Peter Walsh admires British civilization. They on living and they must recognize
that the civilization that permits them to do so is the same one that allowed
millions to die in the war.
Narrative technique
Mrs Dalloway is best understood in terms of Free Indirect Style
An omniscient narrator takes on the words and/or thoughts of the character in
focus
This allows the author to gather a different narrative perspectives and draw
together a group of characters in a single day
The party
Party as topos
Narratological advantages: it enables authors to gather characters together,
provides anticipation, climas and aftermath, gives scope for descriptive detail,
gives a change of polophony (opposed to omniscient narrative)
Gender
Clarissa seems to exemplify the lack of serious change in geneder roles – she is
concerned about parties and dressing up
However, she has to suffer the disadvantages of being a woman: no formal
education
Economically vulnerable: limited income and no possibility to work
Sometimes feels that she is invisible, that she has no identity of her own, just
being mrs. Richard Dalloway
Yet, a woman like doris kilman, had had her degree and has made her way in
the world” (112) and speaks about “new opportunities for the women of her
generation” (115)
The novel includes members of all social classes, fom the lowest to the highest
– prime minister, aristocracy, university professors, doctors, artist, british middle
classes, servants
Feminism
Mrs Dalloway is a typically female text as one that expresses and hides its
subversive impulses
Homoerotic love –
She and Sally fell a little behind. Then came the most exquisite moment of
her whole life passing a stone urn with flowers in it. Sally stopped; picked a
flower; kissed her on the lips. The whole world might have turned upside down!
Characters
3. Peter Walsh: A former suitor of Clarissa and an old friend, Peter returns to
London from India. He reflects on his past relationship with Clarissa and
contemplates the choices he has made in life.
First paragraphs
Opening sentence/first paragraph: unremarkable. Similar to the beginning of
may realist novels. Only its immediacy is striking. As the following paragraphs
make clear, there is not going to be any conventional description of Mrs
Dalloway: who she is, her family, her house, what she wants the flowers for.
Second paragraph: Lucy is mentioned but not introduced. Why are doors going
to be taken off their hinges? The reader immediately has several questions which
will be answered later in the book. The reader gathers information by moving in
and out of the mind of Clarissa and other characters. Woolf chooses to ‘plunge’
the reader into the novel just as Mrs Dalloway ‘plunged’ into the open air at
Bourton. As happens in life, the primary subject of the novel, readers have to
orient themselves.
Third paragraph: The past at Bourton. How is this association made? The
hinges. A confirmation that from the second paragraph on the narrator has been
mediating the thoughts of Mrs Dalloway: Free indirect style + interior monologue
(“What a lark!”). But the thoughts are usually still presented in the third person,
mediated by the narrator.
Fourth paragraph: the narrator moves away from Clarissa’s thoughts and
focalises the narrative through the mind of one of her neighbours, Scrope Purvis,
who views her across the street. ‘Perched’: like a bird, one of the key images
associated with her. Upright, light, vivacious.

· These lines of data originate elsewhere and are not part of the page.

-- ==== Sys2Proof/Certificates/Slice0/Obligations.lean ====
section
/-! DEFINITION. The statements about the part for the provers, in the order of OBLIGATIONS.json. A record taken from
the command queue is `r`; `s.answered r status payload` is `s` with `r` gone from the command queue and its reply at
the newest end of the reply queue, and nothing else changed. Where a clause rests on a choice of the model, its
docstring names the log entry. -/

open Sys2Proof Sys2Proof.Machine

/-! ### The queue of commands, reset and the pins -/

/-- A step runs the command at the front with the queue's rest; on an empty queue the block idles (log 3). -/
def Obligations.StepRunsTheFrontCommand : Prop :=
  (∀ (c : Instr) (rest : List Instr) (s : State),
    step { s with pending := c :: rest } = exec c { s with pending := rest })
  ∧ ∀ s : State, s.pending = [] → step s = .next s

/-- No command stops the part, and none touches the queue of waiting commands. -/
def Obligations.EveryCommandAnswersNext : Prop :=
  ∀ (i : Instr) (s : State), ∃ t, exec i s = .next t ∧ t.pending = s.pending

/-- The power-up state meets every invariant claimed below. -/
def Obligations.ResetMeetsTheInvariants : Prop :=
  State.reset.PoolInv ∧ State.reset.FreshnessInv ∧ State.reset.ReplyInv ∧ State.reset.EngineInv
  ∧ State.reset.FormatInv ∧ State.reset.PinInv ∧ State.reset.TimeInv ∧ State.reset.PacerInv
  ∧ State.reset.IntakeInv ∧ State.reset.CommandInv ∧ State.reset.HealthInv ∧ State.reset.BankInv
  ∧ State.reset.ResetHeld ∧ State.reset.EdgeFinished

/-- PIN_RESET_ASSERT puts every block at its pin-reset values whatever it held (R25, R26, R66, R91, R108, R116, R123,
R134, R146, R160, R168); OCLK follows the level that LMODE presents (R109; log 9); the straps captured at the last
release, IFRM and the queue of commands stay. IRDY is low (R148). -/
def Obligations.PinResetClearsEveryBlock : Prop :=
  ∀ (lmode : Level) (s : State), ∃ t, exec (.pinResetAssert lmode) s = .next t ∧ t.irdy = .low ∧ t = {
    pending := s.pending
    pins := { s.pins with resetn := .low, lmode := lmode }
    intake := ⟨false, [], [], false⟩
    channels := []
    freeCells := 2048
    bankA := ⟨none, [], [], [], .editable⟩
    bankB := ⟨none, [], [], [], .editable⟩
    engine := ⟨.boot, 0, none, none, none, [], []⟩
    serial := { word := none, remaining := 0, ratioN := 1, ratioD := 64, accumulator := 0
                oclk := if lmode = .high then .high else .undriven
                odat := .low, ofrm := .high, strobeDue := false }
    timeBase := { counter := 0, prescaler := 1, count := 0, load := none, latch := 0, edge := .taken }
    commands := []
    validation := none
    replies := ⟨[], 0, []⟩
    health := ⟨0x1000, ⟨0, 0, 0, 0, 0, 0, 0, 0, 0, 0, 0, 0⟩⟩ }

/-- PIN_RESET_RELEASE captures the link mode and the node address (R109), drives OCLK high in MASTER mode and leaves it
to the other side in FOLLOWER mode, appends READY with cause PIN as the only record (R133, R134) and raises IRDY
(R148). That ADR1 is bit 1 of the node address, ADR0 bit 0, and a high level a 1 is the model's choice (log 20). With
RESETN high already there is no edge and nothing changes (log 1). -/
def Obligations.ReleaseCapturesStrapsAndRaisesReady : Prop :=
  ∀ (lmode adr1 adr0 : Level) (s : State),
    (s.pins.resetn = .low → s.ResetHeld →
      ∃ (t : State) (address : BitVec 2),
        address.getLsbD 1 = decide (adr1 = .high) ∧ address.getLsbD 0 = decide (adr0 = .high)
        ∧ exec (.pinResetRelease lmode adr1 adr0) s = .next t ∧ t.irdy = .high
        ∧ t = { s with
            pins := { s.pins with
              resetn := .high
              lmode := lmode
              linkMode := if lmode = .high then .master else .follower
              nodeAddress := address }
            serial := { s.serial with oclk := if lmode = .high then .high else .undriven }
            replies := ⟨[replyRecord 0x00 0x81 0x80
              [0x01, 0x72, 0x08, 0x12, address.setWidth 8, if lmode = .high then 0x01 else 0x00]], 0, []⟩ })
    ∧ (s.pins.resetn = .high → exec (.pinResetRelease lmode adr1 adr0) s = .next s)

/-! ### Intake link -/

/-- IFRM_FALL begins a message in IDLE with RESETN released, and while RESETN is asserted moves the line alone (R161,
R168); a line that is low does not fall (log 10). Each ICLK_RISING_EDGE in reception adds the bit on IDAT; the eighth
bit completes a byte, most significant bit first, which is stored while fewer than 66 are held and otherwise sets the
overlong mark; outside reception, and while RESETN is asserted, the edge is ignored (R161). -/
def Obligations.IntakeLinesReceiveAMessage : Prop :=
  ∀ s : State,
    (s.pins.ifrm = .high → s.pins.resetn = .high → s.intake.receiving = false →
      exec .ifrmFall s = .next { s with
        pins := { s.pins with ifrm := .low }
        intake := { receiving := true, buffer := [], bits := [], overlong := false } })
    ∧ (s.pins.ifrm = .high → s.pins.resetn = .low →
      exec .ifrmFall s = .next { s with pins := { s.pins with ifrm := .low } })
    ∧ (s.pins.ifrm = .low → exec .ifrmFall s = .next s)
    ∧ ∀ idat : Level,
      (s.pins.resetn = .high → s.intake.receiving = true →
        (s.intake.bits.length < 7 →
          exec (.iclkRisingEdge idat) s = .next { s with
            intake := { s.intake with bits := s.intake.bits ++ [decide (idat = .high)] } })
        ∧ (s.intake.bits.length = 7 → s.intake.buffer.length < 66 →
          ∃ byte : Byte, (∀ i < 8, byte.getLsbD (7 - i) = (s.intake.bits ++ [decide (idat = .high)]).getD i false)
          ∧ exec (.iclkRisingEdge idat) s = .next { s with
            intake := { s.intake with bits := [], buffer := s.intake.buffer ++ [byte] } })
        ∧ (s.intake.bits.length = 7 → 66 ≤ s.intake.buffer.length →
          exec (.iclkRisingEdge idat) s = .next { s with intake := { s.intake with bits := [], overlong := true } }))
      ∧ (s.pins.resetn = .low ∨ s.intake.receiving = false → exec (.iclkRisingEdge idat) s = .next s)

/-- The completion checks in the order of R162, with the lengths of R163; a message that fails one is discarded and
counted once, in the counter of the first check that fails, and INTAKE_ERR is set. A rise of IFRM in IDLE or with
RESETN asserted completes nothing (R161, R168). That the completion empties the buffer and clears bit count and overlong
mark, which R161 clears at the next fall of IFRM, is the model's choice (log 21). -/
def Obligations.MessageChecksAreMadeInOrder : Prop :=
  (∀ i : Intake, judgeMessage i =
    let m := i.buffer
    let len := (m.getD 1 0).toNat
    let kind := (m.getD 0 0).toNat / 16
    if i.bits ≠ [] ∨ m.length < 4 ∨ i.overlong = true then .error .framingErrors
    else if m.length ≠ len + 4 then .error .lengthErrors
    else if crc (m.take (m.length - 2)) ≠ m.getD (m.length - 2) 0 ++ m.getD (m.length - 1) 0 then .error .crcErrors
    else if (m.getD 0 0).toNat % 4 ≠ 0 ∨ kind = 0 ∨ 3 < kind then .error .kindErrors
    else if kind = 1 then if len = 6 then .ok .sample else .error .lengthErrors
    else if kind = 2 then
      let n := (m.getD 5 0).toNat
      if 1 ≤ n ∧ n ≤ 16 ∧ len = 4 + 3 * n then .ok .block else .error .lengthErrors
    else if 2 ≤ len ∧ len ≤ 62 then .ok .command
    else .error .lengthErrors)
  ∧ ∀ s : State,
    (∀ c : DeviceCounter, s.pins.resetn = .high → s.intake.receiving = true → judgeMessage s.intake = .error c →
      exec .messageCompletion s = .next ({ s with
        pins := { s.pins with ifrm := .high }
        intake := ⟨false, [], [], false⟩ }.report c 1 .intakeErr))
    ∧ (s.pins.resetn = .low ∨ s.intake.receiving = false →
      exec .messageCompletion s = .next { s with pins := { s.pins with ifrm := .high } })

/-- A good message with another node's address is ignored (R165). With this node's address a SAMPLE makes one arrival
and a BLOCK its n arrivals in body order, value i with sequence number (first + i) mod 256 (R73, R166); a COMMAND
becomes a record at the newest end of the command queue, or is discarded and counted when 8 are held (R147, R167). IRDY
is high while RESETN is released and the queue has a free place, and low otherwise (R148). That the completion empties
the buffer and clears bit count and overlong mark is the model's choice (log 21). -/
def Obligations.GoodMessagesAreDispatched : Prop :=
  (∀ s : State, s.irdy = if s.pins.resetn = .high ∧ s.commands.length < 8 then .high else .low)
  ∧ ∀ (s : State) (k : MessageKind),
    s.pins.resetn = .high → s.intake.receiving = true → judgeMessage s.intake = .ok k →
    let m := s.intake.buffer
    let t := { s with pins := { s.pins with ifrm := .high }, intake := ⟨false, [], [], false⟩ }
    let c := ((m.getD 2 0).toNat * 256 + (m.getD 3 0).toNat) % 1024
    ((m.getD 0 0).toNat / 4 % 4 ≠ s.pins.nodeAddress.toNat → exec .messageCompletion s = .next t)
    ∧ ((m.getD 0 0).toNat / 4 % 4 = s.pins.nodeAddress.toNat →
      exec .messageCompletion s = .next (
        match k with
        | .sample => t.arrive c (m.getD 4 0) (m.getD 5 0 ++ m.getD 6 0 ++ m.getD 7 0)
        | .block =>
          (List.range (m.getD 5 0).toNat).foldl (fun u i =>
            u.arrive c (m.getD 4 0 + BitVec.ofNat 8 i)
              (m.getD (6 + 3 * i) 0 ++ m.getD (7 + 3 * i) 0 ++ m.getD (8 + 3 * i) 0)) t
        | .command =>
          if s.commands.length < 8 then
            { t with commands := s.commands ++
                [⟨m.getD 2 0, m.getD 3 0, (m.drop 4).take ((m.getD 1 0).toNat - 2)⟩] }
          else t.report .commandsLost 1 .cmdLost))

/-- The check sum starts at 0xFFFF and takes the bytes in order of reception, each from bit 7 to bit 0: a bit is
combined with bit 15 of the register, the register is shifted toward its more significant end, and where the result was
1 it is combined with 0x1021. Carried on over the two check-sum bytes of a good message it leaves 0; for 0x31 to 0x39 it
is 0x29B1 (R164). -/
def Obligations.CheckSumResidueIsZero : Prop :=
  let enter (reg : BitVec 16) (bit : Bool) : BitVec 16 :=
    if Bool.xor (reg.getLsbD 15) bit = true then (reg <<< 1) ^^^ 0x1021 else reg <<< 1
  crc [] = 0xFFFF
  ∧ (∀ (bs : List Byte) (b : Byte),
    crc (bs ++ [b]) = [7, 6, 5, 4, 3, 2, 1, 0].foldl (fun reg i => enter reg (b.getLsbD i)) (crc bs))
  ∧ crc [0x31, 0x32, 0x33, 0x34, 0x35, 0x36, 0x37, 0x38, 0x39] = 0x29B1
  ∧ ∀ bs : List Byte, crc (bs ++ [(crc bs).extractLsb' 8 8, (crc bs).extractLsb' 0 8]) = 0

Fifth paragraph: Clarissa’s thoughts. It brings to the fore several of the central
preoccupations of the novel. Notice the long snaking first sentence that enacts
its own subject. A progression towards the moment when Big Ben strikes. The
clock ‘booms’ out, ‘first a warning’, then the hour ‘irrevocable’. The suggestion
of a gun or cannon having fired is underlined by the following sentence: ‘The
leaden circles dissolved in the air’. The war. The striking of Big Ben is a device
to move the narrator from the thoughts of one character to the other, since they
both hear the sound wherever they are in central London.
The rest of the paragraph is about life, which surrounds the individual’s senses.
Everyone of us is ‘building it’, ‘tumbling it’, ‘creating it every moment afresh’. Life
is dynamic, exciting, a constant bombardment of sensations.